[Dataset entries]
=======

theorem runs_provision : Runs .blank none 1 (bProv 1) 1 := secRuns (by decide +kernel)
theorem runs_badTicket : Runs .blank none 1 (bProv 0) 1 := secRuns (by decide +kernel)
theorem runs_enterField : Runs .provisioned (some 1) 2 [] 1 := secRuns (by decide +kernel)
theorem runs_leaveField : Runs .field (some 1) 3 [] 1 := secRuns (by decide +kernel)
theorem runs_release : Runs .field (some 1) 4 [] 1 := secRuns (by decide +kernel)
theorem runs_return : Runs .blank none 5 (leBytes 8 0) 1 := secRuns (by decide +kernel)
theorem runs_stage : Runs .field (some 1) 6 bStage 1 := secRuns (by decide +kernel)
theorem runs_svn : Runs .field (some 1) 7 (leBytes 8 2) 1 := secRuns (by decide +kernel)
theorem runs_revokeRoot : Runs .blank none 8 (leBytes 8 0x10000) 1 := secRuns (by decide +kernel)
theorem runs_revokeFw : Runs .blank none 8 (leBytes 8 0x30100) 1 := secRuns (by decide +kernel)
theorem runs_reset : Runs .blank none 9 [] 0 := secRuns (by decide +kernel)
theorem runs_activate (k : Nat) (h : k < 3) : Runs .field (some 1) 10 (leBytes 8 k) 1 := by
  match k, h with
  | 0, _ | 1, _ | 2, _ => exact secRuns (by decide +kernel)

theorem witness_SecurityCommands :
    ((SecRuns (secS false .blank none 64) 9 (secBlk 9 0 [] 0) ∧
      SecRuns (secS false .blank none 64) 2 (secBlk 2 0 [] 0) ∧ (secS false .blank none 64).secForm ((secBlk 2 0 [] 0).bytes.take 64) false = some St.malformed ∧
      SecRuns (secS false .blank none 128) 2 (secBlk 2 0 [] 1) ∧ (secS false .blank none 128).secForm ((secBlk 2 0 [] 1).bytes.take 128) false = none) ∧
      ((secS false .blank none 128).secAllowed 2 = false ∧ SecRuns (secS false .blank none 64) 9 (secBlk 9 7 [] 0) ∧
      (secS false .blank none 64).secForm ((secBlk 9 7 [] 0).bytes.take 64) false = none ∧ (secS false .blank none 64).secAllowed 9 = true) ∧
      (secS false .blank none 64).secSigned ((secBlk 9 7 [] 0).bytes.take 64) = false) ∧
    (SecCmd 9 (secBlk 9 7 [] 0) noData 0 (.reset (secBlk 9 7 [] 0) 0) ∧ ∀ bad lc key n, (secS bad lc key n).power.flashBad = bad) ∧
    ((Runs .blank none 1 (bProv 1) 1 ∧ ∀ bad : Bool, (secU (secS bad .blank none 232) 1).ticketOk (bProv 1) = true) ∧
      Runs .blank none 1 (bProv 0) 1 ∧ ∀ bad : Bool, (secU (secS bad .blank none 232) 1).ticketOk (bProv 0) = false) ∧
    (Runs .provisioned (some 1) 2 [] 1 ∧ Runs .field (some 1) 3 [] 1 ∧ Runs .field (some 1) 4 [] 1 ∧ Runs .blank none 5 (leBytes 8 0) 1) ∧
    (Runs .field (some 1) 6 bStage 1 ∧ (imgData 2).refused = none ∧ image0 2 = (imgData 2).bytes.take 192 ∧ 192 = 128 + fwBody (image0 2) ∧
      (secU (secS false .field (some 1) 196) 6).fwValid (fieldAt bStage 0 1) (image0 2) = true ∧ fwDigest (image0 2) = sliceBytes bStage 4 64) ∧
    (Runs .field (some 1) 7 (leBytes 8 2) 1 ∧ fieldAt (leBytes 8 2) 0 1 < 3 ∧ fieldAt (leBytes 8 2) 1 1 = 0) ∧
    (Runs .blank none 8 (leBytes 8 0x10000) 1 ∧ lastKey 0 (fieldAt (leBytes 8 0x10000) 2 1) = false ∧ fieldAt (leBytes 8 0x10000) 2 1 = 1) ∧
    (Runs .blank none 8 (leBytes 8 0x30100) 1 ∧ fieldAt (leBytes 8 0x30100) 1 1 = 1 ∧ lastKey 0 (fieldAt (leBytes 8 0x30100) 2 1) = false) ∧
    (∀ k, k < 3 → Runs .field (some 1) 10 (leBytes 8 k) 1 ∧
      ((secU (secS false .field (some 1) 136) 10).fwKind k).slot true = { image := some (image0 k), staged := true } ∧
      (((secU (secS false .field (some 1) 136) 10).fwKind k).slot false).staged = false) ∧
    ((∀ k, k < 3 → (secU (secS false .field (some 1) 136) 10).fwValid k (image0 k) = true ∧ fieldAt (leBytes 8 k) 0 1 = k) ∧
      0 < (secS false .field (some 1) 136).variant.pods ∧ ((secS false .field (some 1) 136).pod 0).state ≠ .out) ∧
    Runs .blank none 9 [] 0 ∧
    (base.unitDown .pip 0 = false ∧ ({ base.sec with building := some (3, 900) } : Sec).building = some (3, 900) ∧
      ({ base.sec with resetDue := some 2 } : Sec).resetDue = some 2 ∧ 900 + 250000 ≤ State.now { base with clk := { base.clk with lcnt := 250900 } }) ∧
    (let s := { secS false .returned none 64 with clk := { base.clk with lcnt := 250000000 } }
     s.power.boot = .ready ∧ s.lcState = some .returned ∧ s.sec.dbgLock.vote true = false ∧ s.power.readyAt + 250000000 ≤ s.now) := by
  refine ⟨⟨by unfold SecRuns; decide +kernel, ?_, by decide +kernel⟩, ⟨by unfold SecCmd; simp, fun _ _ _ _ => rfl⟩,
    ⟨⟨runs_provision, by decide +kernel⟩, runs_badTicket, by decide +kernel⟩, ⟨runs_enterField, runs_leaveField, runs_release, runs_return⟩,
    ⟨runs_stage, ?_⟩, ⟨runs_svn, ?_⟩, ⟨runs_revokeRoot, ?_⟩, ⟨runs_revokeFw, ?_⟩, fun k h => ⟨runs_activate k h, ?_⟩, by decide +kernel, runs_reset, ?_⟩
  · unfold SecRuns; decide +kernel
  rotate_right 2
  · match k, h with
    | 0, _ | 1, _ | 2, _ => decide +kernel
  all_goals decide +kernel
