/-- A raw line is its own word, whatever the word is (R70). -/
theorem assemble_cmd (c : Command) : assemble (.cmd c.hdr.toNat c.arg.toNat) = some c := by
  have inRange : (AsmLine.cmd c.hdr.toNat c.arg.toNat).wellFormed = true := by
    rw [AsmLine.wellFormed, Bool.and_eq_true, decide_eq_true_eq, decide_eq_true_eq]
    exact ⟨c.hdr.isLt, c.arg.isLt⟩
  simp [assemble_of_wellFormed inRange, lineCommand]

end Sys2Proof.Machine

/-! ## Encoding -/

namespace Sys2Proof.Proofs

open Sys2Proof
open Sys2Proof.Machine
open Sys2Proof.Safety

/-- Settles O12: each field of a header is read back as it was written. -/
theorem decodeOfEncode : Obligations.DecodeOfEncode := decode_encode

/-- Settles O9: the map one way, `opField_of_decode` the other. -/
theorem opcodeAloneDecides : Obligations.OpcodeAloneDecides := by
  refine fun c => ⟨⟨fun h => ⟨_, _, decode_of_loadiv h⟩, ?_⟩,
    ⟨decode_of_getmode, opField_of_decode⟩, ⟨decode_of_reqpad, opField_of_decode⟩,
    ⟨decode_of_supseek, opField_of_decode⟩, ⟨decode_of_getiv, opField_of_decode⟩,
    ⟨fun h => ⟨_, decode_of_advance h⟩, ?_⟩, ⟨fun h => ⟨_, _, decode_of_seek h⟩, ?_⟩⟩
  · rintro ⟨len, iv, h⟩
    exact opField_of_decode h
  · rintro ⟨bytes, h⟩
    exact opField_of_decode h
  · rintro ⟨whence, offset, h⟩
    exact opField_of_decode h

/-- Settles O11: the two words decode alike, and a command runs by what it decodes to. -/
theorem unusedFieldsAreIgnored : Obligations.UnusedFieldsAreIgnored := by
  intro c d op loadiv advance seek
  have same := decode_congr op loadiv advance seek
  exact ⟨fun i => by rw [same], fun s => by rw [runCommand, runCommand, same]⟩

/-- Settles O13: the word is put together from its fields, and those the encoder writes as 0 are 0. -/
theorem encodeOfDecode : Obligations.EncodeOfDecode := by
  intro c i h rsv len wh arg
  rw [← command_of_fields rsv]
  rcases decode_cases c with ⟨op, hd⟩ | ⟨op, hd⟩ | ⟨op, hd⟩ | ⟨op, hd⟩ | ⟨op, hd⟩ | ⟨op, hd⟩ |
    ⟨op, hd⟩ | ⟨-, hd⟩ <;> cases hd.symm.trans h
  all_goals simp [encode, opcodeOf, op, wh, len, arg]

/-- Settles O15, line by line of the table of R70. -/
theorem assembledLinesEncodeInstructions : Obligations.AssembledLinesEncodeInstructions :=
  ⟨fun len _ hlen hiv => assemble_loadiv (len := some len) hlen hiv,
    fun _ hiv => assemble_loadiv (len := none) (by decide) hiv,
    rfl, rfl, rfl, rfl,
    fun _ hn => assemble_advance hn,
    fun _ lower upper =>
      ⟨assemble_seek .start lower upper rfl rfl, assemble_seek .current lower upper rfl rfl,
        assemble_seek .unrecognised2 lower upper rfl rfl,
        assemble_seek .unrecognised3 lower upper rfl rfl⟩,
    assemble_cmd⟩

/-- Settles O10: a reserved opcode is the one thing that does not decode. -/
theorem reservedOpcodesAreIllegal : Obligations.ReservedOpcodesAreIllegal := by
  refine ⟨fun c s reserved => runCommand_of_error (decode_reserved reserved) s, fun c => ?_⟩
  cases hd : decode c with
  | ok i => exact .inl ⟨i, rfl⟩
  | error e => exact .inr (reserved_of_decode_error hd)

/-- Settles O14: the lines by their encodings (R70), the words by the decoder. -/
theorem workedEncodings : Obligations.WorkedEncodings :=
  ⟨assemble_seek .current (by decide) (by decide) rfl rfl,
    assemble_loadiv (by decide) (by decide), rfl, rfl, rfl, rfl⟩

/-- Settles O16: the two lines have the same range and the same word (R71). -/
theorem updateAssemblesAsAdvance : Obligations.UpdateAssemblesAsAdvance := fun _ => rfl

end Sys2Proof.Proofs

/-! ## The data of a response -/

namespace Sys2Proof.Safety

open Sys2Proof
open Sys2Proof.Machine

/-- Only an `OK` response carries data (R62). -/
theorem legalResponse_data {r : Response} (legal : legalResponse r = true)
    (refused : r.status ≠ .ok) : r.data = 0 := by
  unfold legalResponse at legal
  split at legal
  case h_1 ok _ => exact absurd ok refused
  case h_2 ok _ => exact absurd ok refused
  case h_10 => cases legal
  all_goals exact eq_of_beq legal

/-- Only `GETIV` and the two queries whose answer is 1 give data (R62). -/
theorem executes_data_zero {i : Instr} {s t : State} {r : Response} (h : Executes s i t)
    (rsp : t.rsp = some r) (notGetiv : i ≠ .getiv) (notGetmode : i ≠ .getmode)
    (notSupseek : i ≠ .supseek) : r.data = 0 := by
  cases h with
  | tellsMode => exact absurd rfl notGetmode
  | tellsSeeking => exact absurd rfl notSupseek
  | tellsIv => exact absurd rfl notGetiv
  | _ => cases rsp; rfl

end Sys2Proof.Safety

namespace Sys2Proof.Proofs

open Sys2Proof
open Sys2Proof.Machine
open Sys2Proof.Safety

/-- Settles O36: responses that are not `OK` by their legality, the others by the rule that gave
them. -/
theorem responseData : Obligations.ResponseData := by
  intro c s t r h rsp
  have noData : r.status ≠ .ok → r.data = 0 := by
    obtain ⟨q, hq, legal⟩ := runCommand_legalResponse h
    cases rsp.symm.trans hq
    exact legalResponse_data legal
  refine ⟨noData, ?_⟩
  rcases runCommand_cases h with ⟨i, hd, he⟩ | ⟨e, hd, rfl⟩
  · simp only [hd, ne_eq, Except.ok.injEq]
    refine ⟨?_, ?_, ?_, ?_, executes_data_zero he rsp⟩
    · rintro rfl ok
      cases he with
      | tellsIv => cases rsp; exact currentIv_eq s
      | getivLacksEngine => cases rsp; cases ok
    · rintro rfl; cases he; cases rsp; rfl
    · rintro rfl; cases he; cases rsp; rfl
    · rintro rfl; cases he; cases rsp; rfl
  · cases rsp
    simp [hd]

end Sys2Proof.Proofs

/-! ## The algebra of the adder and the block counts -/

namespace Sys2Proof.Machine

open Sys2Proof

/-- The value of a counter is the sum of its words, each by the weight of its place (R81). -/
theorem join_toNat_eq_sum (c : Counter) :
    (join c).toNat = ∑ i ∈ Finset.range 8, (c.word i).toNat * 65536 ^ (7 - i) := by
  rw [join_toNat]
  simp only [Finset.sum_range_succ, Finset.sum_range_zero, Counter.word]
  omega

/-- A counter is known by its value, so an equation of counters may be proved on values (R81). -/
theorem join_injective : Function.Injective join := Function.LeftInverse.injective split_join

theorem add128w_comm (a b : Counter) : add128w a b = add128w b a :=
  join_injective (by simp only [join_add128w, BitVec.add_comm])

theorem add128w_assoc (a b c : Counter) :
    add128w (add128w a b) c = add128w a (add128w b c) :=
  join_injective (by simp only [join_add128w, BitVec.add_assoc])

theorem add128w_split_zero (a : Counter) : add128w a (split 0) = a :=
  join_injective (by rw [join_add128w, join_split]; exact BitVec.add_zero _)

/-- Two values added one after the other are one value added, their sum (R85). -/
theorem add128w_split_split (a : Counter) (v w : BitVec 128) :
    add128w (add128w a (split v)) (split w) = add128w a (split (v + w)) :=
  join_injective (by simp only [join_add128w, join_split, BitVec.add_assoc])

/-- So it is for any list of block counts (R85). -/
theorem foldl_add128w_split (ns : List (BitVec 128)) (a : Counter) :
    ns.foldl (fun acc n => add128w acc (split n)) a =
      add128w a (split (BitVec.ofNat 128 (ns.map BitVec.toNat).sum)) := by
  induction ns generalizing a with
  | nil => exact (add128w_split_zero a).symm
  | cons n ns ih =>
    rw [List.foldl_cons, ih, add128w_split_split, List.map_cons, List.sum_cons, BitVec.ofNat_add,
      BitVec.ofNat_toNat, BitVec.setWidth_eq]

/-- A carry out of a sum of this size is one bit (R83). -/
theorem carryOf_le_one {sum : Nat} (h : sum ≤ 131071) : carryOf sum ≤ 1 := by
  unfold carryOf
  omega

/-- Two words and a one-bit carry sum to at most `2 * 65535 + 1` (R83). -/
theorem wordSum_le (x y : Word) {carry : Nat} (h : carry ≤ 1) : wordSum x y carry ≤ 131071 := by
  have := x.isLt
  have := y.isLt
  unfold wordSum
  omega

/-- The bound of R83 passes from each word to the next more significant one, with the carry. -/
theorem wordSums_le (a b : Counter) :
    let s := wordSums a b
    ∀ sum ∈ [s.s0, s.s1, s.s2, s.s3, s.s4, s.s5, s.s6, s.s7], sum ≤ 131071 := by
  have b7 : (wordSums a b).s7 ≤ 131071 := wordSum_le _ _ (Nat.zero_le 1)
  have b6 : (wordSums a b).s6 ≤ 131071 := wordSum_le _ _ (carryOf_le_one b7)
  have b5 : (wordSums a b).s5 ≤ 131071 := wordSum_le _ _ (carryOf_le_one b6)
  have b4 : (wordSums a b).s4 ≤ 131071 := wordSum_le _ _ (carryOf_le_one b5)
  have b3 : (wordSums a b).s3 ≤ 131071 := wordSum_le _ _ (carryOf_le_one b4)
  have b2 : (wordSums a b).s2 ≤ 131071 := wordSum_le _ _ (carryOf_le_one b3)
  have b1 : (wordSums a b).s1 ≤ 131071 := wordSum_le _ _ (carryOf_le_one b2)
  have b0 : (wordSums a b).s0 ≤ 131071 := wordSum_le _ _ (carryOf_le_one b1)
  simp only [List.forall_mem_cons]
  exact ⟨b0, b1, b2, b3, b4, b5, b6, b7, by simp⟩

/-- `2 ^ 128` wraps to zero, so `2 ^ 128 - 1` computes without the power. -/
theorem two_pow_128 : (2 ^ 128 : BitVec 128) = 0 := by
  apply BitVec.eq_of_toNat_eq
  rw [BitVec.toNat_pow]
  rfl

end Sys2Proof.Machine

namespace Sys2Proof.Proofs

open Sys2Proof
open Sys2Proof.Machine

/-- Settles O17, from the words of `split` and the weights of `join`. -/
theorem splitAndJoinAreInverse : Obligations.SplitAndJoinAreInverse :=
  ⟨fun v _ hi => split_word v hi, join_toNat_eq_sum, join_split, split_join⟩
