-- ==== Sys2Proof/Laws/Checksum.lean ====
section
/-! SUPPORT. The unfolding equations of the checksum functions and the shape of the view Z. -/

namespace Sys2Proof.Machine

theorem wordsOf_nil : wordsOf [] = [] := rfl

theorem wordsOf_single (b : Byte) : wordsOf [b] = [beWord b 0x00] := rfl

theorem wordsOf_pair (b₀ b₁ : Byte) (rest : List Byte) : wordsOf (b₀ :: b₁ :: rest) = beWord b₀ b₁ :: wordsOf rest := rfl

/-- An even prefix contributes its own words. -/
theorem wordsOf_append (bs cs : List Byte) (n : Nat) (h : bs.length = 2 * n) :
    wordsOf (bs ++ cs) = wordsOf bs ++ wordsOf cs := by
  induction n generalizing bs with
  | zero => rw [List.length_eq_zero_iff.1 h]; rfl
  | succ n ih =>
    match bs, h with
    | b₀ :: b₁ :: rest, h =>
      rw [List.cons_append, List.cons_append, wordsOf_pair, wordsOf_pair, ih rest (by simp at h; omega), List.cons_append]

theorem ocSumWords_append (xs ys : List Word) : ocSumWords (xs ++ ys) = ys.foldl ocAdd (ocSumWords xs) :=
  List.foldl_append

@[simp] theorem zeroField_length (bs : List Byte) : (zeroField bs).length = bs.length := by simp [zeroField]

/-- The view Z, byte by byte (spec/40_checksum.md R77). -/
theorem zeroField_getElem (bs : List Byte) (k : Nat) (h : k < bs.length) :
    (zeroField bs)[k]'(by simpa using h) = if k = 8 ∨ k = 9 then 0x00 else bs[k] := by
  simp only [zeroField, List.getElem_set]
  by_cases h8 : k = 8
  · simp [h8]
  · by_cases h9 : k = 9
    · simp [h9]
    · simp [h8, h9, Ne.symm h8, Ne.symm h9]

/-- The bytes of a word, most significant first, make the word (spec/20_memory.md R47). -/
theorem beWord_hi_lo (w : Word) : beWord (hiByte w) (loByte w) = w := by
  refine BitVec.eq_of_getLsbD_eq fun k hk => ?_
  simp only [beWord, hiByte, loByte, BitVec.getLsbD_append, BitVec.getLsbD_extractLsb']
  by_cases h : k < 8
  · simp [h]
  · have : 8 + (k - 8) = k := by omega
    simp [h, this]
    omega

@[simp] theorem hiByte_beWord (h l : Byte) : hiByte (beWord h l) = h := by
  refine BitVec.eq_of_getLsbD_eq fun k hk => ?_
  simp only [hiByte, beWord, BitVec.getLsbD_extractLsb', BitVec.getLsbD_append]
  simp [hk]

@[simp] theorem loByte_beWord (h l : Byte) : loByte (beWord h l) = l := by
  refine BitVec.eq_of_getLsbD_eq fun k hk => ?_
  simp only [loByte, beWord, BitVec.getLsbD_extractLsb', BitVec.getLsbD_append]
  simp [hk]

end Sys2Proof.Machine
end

=======

▶ **ACTIVITY**: Output, please, only the lines running from the start of the entries through the line that contains "theorem runs_enterField : Runs", including both of those lines.

▶ **SOLVED PROBLEM**:
theorem runs_provision : Runs .blank none 1 (bProv 1) 1 := secRuns (by decide +kernel)
theorem runs_badTicket : Runs .blank none 1 (bProv 0) 1 := secRuns (by decide +kernel)
theorem runs_enterField : Runs .provisioned (some 1) 2 [] 1 := secRuns (by decide +kernel)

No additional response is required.